[Task] Among the entries below, please show each line that carries the word "true".
++++++++
/-! ## Encoding -/

/-- Words written out from the encodings of 30_encoding.md R82 to R87 and the examples of 40_frame_types.md. -/
def Obligations.SpecExamplesDecode : Prop :=
  decode [0x00, 0x00, 0x00, 0x00, 0x0C, 0x80, 0x00] = .ok (.keepalive ⟨false, 0#31, 0x080#10⟩ [0x00]) ∧
  decode [0x00, 0x00, 0x00, 0x01, 0x11, 0x00, 0x00, 0x00, 0x02, 0x6D, 0x64, 0x68] =
    .ok (.requestResponse ⟨false, 1#31, 0x100#10⟩ (.full (some [0x6D, 0x64]) [0x68])) ∧
  decode [0x00, 0x00, 0x00, 0x07, 0x18, 0x00, 0x00, 0x00, 0x00, 0x2A, 0x00] =
    .ok (.requestStream ⟨false, 7#31, 0#10⟩ (.full 42#32 none [0x00])) ∧
  decode [0x7F, 0xFF, 0xFF, 0xFF, 0x1F, 0x40, 0x7F, 0xFF, 0xFF, 0xFF, 0x00, 0x00, 0x01, 0xAA, 0x01] =
    .ok (.requestChannel ⟨false, 0x7FFFFFFF#31, 0x340#10⟩ (.full 0x7FFFFFFF#32 (some [0xAA]) [0x01])) ∧
  decode [0x00, 0x00, 0x00, 0x05, 0x24, 0x00] = .ok (.cancel ⟨false, 5#31, 0#10⟩ []) ∧
  decode [0x00, 0x00, 0x00, 0x03, 0x28, 0x80, 0x08, 0x09] =
    .ok (.payload ⟨false, 3#31, 0x080#10⟩ (.full none [0x08, 0x09])) ∧
  decode [0x00, 0x00, 0x00, 0x09, 0x28, 0x60, 0x10] =
    .ok (.nextComplete ⟨false, 9#31, 0x060#10⟩ (.full none [0x10])) ∧
  decode [0x00, 0x00, 0x00, 0x01, 0xFF, 0xFF] = .ok (.ext ⟨false, 1#31, 0x3FF#10⟩ [])

/-- Decoding an encoded well-formed instruction gives it back, for all eighteen frame types and every operand the
encoding admits. -/
def Obligations.DecodeOfEncode : Prop := ∀ i : Instr, i.wf = true → decode (encode i) = .ok i

/-- Every byte sequence the decoder accepts is the encoding of the well-formed instruction it reads, to the last bit: the
reserved bit, the unnamed flags and regions that are cut short are kept. -/
def Obligations.EncodeOfDecode : Prop := ∀ (bs : Bytes) (i : Instr), decode bs = .ok i → encode i = bs ∧ i.wf = true

/-- The header read byte by byte (20_memory.md R51). -/
def Obligations.HeaderByBytes : Prop :=
  ∀ (b0 b1 b2 b3 b4 b5 : Byte) (rest : Bytes),
    headerWord (b0 :: b1 :: b2 :: b3 :: b4 :: b5 :: rest) = (b0 ++ b1 ++ b2 ++ b3).toNat ∧
    headerTypeFlags (b0 :: b1 :: b2 :: b3 :: b4 :: b5 :: rest) = (b4 ++ b5).toNat ∧
    ∀ h, parseHeader (b0 :: b1 :: b2 :: b3 :: b4 :: b5 :: rest) = .ok h →
      h.sid = (b0 ++ b1 ++ b2 ++ b3).setWidth 31 ∧ h.type.code = b4.extractLsb' 2 6 ∧
      h.flags = b4.extractLsb' 0 2 ++ b5 ∧
      mSet h.flags = b4.getLsbD 0 ∧ fSet h.flags = b5.getLsbD 7 ∧ cSet h.flags = b5.getLsbD 6 ∧
      nSet h.flags = b5.getLsbD 5

/-- The decoder rejects exactly the frames shorter than a header and those whose type code is 0 or 15 to 62, each by
name, and whatever the reserved bit is (41_codec_ops.md R141). -/
def Obligations.DecoderRejections : Prop :=
  ∀ bs : Bytes,
    (decode bs = .raised .malformedFrame none ↔ bs.length < 6) ∧
    (decode bs = .raised .invalidFrameType (some (BitVec.ofNat 31 (headerWord bs))) ↔
      6 ≤ bs.length ∧ (headerTypeFlags bs / 1024 = 0 ∨ 15 ≤ headerTypeFlags bs / 1024 ∧ headerTypeFlags bs / 1024 ≤ 62)) ∧
    ((∃ i, decode bs = .ok i) ↔
      6 ≤ bs.length ∧ (1 ≤ headerTypeFlags bs / 1024 ∧ headerTypeFlags bs / 1024 ≤ 14 ∨ headerTypeFlags bs / 1024 = 63))

/-- The decoder reads the row that the opcode table's mask and match select, and no other: for a frame with a whole header,
it decodes to the constructor of mnemonic `m` iff its type/flags field matches `m`'s row (30_encoding.md R86, R87). -/
def Obligations.DecodeFollowsOpcodeTable : Prop :=
  ∀ (bs : Bytes) (m : Mnemonic), 6 ≤ bs.length →
    ((∃ i, decode bs = .ok i ∧ i.mnemonic = m) ↔ headerTypeFlags bs &&& (tableRow m).1 = (tableRow m).2)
++++++++
[Exercise answer]
def Obligations.DecodeOfEncode : Prop := ∀ i : Instr, i.wf = true → decode (encode i) = .ok i
def Obligations.EncodeOfDecode : Prop := ∀ (bs : Bytes) (i : Instr), decode bs = .ok i → encode i = bs ∧ i.wf = true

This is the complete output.